- [WHAT THE EXERCISE ASKS]
Transcribe the listing below only from the line with "theorem passOneLine_arrays (h" up to and including the line with "cases h; exact .inl ⟨rfl, rfl, rfl⟩".

- [DATA UNDER STUDY]
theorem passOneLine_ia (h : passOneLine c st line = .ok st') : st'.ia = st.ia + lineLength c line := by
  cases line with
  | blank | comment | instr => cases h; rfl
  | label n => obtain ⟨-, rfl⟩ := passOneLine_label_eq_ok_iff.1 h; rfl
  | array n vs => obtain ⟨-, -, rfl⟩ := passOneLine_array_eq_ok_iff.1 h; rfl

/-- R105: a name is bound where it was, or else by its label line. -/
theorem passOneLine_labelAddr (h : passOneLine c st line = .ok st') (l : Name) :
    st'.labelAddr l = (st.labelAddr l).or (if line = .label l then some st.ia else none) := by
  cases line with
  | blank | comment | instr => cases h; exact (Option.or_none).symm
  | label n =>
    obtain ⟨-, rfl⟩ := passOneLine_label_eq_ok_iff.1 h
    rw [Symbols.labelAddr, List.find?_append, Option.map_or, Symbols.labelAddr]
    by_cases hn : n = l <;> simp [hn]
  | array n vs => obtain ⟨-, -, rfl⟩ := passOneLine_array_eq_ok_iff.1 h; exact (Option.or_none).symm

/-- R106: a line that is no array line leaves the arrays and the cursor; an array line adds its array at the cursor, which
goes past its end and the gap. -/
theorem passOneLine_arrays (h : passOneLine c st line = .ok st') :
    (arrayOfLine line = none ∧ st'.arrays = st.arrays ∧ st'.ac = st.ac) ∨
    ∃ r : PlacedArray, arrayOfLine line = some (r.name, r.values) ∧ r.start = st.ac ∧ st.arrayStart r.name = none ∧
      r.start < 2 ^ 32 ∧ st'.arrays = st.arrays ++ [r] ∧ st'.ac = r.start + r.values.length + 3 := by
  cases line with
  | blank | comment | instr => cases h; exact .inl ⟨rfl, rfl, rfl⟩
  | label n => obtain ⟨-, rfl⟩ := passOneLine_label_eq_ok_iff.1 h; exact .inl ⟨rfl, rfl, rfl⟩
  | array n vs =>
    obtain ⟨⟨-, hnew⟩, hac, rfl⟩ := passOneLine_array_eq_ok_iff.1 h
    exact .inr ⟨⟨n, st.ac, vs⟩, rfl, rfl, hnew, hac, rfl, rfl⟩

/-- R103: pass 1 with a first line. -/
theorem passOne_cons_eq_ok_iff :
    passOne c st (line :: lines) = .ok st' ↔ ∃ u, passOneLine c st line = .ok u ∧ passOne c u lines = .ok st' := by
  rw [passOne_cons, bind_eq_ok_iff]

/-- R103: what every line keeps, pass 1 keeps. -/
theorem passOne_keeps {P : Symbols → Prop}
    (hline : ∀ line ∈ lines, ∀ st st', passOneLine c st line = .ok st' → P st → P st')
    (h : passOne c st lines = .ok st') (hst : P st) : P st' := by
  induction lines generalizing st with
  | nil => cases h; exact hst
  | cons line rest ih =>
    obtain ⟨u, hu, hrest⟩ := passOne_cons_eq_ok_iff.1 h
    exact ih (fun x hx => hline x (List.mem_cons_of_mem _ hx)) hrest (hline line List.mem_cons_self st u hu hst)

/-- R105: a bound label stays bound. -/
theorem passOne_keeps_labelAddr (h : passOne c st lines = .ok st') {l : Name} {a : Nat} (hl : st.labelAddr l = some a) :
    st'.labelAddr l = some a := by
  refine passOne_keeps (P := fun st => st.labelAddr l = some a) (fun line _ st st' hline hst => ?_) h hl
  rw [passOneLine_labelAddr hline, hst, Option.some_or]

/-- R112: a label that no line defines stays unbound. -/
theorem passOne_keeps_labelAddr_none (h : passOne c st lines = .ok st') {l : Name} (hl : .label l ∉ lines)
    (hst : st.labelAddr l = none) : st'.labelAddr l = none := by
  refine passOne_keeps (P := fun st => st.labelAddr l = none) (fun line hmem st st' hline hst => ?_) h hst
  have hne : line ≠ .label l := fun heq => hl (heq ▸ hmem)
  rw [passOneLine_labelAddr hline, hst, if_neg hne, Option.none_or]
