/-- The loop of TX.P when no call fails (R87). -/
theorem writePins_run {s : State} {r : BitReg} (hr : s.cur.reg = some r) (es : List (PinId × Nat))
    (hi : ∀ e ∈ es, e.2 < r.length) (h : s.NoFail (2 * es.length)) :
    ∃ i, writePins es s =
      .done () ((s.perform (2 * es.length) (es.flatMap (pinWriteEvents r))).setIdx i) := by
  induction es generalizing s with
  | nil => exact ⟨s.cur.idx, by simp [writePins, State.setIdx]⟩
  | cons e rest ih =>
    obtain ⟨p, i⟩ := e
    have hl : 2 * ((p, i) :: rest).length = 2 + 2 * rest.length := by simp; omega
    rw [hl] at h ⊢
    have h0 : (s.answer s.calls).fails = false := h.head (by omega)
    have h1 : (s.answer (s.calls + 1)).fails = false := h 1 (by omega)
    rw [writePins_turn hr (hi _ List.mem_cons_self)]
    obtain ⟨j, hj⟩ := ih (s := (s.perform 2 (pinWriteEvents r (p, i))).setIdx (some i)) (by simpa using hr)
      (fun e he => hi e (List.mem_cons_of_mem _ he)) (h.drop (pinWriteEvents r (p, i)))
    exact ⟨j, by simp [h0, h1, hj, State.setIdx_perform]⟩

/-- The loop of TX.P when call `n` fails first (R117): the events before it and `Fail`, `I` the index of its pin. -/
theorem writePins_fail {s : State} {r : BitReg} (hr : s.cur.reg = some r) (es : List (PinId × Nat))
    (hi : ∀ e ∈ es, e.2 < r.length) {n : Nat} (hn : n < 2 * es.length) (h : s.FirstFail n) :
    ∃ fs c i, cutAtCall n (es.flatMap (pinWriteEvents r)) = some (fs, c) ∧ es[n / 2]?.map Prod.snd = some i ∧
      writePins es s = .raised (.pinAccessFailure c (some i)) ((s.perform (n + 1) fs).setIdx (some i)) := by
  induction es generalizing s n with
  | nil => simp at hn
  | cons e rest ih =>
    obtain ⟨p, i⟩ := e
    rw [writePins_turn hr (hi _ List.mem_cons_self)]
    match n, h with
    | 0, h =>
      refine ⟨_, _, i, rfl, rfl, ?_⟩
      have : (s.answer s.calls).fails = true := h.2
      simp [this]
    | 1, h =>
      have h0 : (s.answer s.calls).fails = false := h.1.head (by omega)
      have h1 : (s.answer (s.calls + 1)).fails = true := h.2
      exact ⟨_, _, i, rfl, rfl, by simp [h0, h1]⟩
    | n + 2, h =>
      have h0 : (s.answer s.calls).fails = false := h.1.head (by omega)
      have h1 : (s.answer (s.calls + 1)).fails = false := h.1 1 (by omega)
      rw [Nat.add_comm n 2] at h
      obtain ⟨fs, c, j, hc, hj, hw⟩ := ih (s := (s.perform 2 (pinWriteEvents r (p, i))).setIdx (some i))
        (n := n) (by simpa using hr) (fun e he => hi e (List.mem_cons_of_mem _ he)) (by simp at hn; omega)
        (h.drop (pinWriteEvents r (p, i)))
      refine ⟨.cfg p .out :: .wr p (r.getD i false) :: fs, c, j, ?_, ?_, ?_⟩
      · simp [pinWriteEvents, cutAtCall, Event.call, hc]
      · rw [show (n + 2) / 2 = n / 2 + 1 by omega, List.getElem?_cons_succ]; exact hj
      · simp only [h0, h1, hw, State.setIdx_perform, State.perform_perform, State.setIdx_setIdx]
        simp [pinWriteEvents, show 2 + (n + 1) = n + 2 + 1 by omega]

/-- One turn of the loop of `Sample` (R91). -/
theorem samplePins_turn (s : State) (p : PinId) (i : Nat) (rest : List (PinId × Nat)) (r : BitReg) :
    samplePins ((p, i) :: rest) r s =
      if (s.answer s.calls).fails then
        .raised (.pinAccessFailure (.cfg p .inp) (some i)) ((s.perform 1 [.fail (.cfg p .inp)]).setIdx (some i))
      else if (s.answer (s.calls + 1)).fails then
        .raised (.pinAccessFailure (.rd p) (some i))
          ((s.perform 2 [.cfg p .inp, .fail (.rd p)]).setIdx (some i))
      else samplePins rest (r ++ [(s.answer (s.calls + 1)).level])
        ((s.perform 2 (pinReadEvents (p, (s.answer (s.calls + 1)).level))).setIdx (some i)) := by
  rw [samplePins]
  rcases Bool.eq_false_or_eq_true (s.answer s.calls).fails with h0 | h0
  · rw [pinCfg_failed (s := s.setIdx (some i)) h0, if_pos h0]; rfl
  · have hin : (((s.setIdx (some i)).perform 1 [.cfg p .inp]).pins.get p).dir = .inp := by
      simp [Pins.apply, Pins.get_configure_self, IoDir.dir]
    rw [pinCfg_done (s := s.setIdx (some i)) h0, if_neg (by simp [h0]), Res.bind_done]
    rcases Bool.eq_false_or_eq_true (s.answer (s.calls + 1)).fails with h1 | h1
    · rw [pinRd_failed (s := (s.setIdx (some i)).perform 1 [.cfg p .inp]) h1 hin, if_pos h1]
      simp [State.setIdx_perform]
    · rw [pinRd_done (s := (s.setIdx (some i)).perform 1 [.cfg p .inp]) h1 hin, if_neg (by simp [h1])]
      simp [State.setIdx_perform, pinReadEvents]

- [FINISHED TASK]
theorem passOneLine_arrays (h : passOneLine c st line = .ok st') :
    (arrayOfLine line = none ∧ st'.arrays = st.arrays ∧ st'.ac = st.ac) ∨
    ∃ r : PlacedArray, arrayOfLine line = some (r.name, r.values) ∧ r.start = st.ac ∧ st.arrayStart r.name = none ∧
      r.start < 2 ^ 32 ∧ st'.arrays = st.arrays ++ [r] ∧ st'.ac = r.start + r.values.length + 3 := by
  cases line with
  | blank | comment | instr => cases h; exact .inl ⟨rfl, rfl, rfl⟩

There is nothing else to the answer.